Task requirements
For the material below, return exactly the lines starting at the line containing "amountDue := false" and ending at the line containing "outputs have paid too (05 R113). -/", both ends included, and no others.
┄┄┄┄┄┄┄┄┄┄
-- ==== Sys2Proof/Machine/Stile.lean ====
section
/-! DEFINITION. The stile and the tally (05): measuring a new bellwether, queues and activation, payout on outputs, steps, cancellation and
their opcodes. -/

namespace Sys2Proof.Machine

/-! ### The stile (05 R119, R120) -/

/-- An entry of the stile in slot 0; under STILE_KEEP_PHASE a SWITCH entry is created CANCELLED with cause KEEP (05 R120). -/
def State.enterStile (s : State) (src : TallySrc) (amount : Fs) : State :=
  let e : Entry := { src := src, flock := 0, pen := 0, slot := 0, seq := 0, amount := amount, created := s.clk.absFold }
  let seq := s.tally.nextSeq
  let s1 := { s with tally := s.tally.add e }
  if src = .switch && s.cfg.stile.keep then
    match s1.tally.find seq with
    | some e1 => s1.cancelEntry e1 4
    | none => s1
  else s1

/-- The stile measures a committed change at the newest unflagged sample captured at or after the committing boundary (05 R119), and the episode
record of an episode that has ended takes its HOLDOVER_EXIT's amount (04 R102). No sample captured before the entry, or in the fold of the commit, steers (04 R84). -/
def State.measureStile (s : State) : State :=
  match s.lp.unmeasured, s.sel.bell with
  | some (src, fold), some b =>
    match (s.cand b).sample with
    | some (t, v) =>
      if s.lp.frozen || s.lp.held || t < foldAt fold.toNat then s
      else
        let a := s.modPeriod b (satFs (s.tally.steer - v))
        let s1 := s.enterStile src a
        let ep := s1.lp.lastEpisode
        { s1 with lp := { s1.lp with
          unmeasured := none
          steerFrom := max s.instant (foldAt (fold.toNat + 1))
          amountDue := false
          lastEpisode := if src = .holdoverExit && s1.lp.amountDue then (ep.1, ep.2.1, a) else ep } }
    | none => s
  | _, _ => s

/-! ### Queues (05 R112, R113) -/

/-- Whether an entry may become the head at the boundary that begins the present fold: not created by it, and its start fold reached. -/
def State.ready (s : State) (e : Entry) : Bool :=
  e.created.toNat < s.clk.absFold.toNat && (e.startFold = 0 || e.startFold.toNat ≤ s.clk.absFold.toNat)

/-- An output's queue: open flock entries that name it, pre-loaded crook steps apart; one that the output has paid in full holds the head until its other
outputs have paid too (05 R113). -/
def Tally.outQueue (t : Tally) (o : Nat) : List Entry := t.entries.filter fun e => e.isOpen && !e.isDevice && e.flock.getLsbD o && !e.crook

/-- An output's head. -/
def State.outHead (s : State) (o : Nat) : Option Entry := (s.tally.outQueue o).find? fun e => e.status = .applying || s.ready e

/-- An entry becomes APPLYING; an immediate one is paid from the first edge after the boundary on (06 R147). -/
def State.makeApplying (s : State) (e : Entry) : State :=
  { s with tally := s.tally.updEntry e.seq fun e => if e.status = .pending then { e with status := .applying, movedTo := s.foldStart + 1 } else e }

/-- A grazed flock entry (05 R115). -/
def Entry.grazed (e : Entry) : Bool := e.src = .step && !e.immediate && !e.crook

/-- Activation at a boundary: the head of every queue; a grazed flock entry waits while a device entry pays (05 R112, R113, R115, log 30). -/
def State.activateTally (s : State) : State :=
  let s1 := match s.tally.deviceQueue.find? (fun e => e.status = .applying || s.ready e) with
    | some e => s.makeApplying e
    | none => s
  let busy := s1.tally.deviceQueue.any fun e => e.status = .applying && e.remaining ≠ 0
  let heads := (List.range 16).filterMap fun o => s1.outHead o
  forEach heads (fun e s => if e.grazed && busy && e.status = .pending then s else s.makeApplying e) s1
┄┄┄┄┄┄┄┄┄┄
Solution
          amountDue := false
          lastEpisode := if src = .holdoverExit && s1.lp.amountDue then (ep.1, ep.2.1, a) else ep } }
    | none => s
  | _, _ => s

/-! ### Queues (05 R112, R113) -/

/-- Whether an entry may become the head at the boundary that begins the present fold: not created by it, and its start fold reached. -/
def State.ready (s : State) (e : Entry) : Bool :=
  e.created.toNat < s.clk.absFold.toNat && (e.startFold = 0 || e.startFold.toNat ≤ s.clk.absFold.toNat)

/-- An output's queue: open flock entries that name it, pre-loaded crook steps apart; one that the output has paid in full holds the head until its other
outputs have paid too (05 R113). -/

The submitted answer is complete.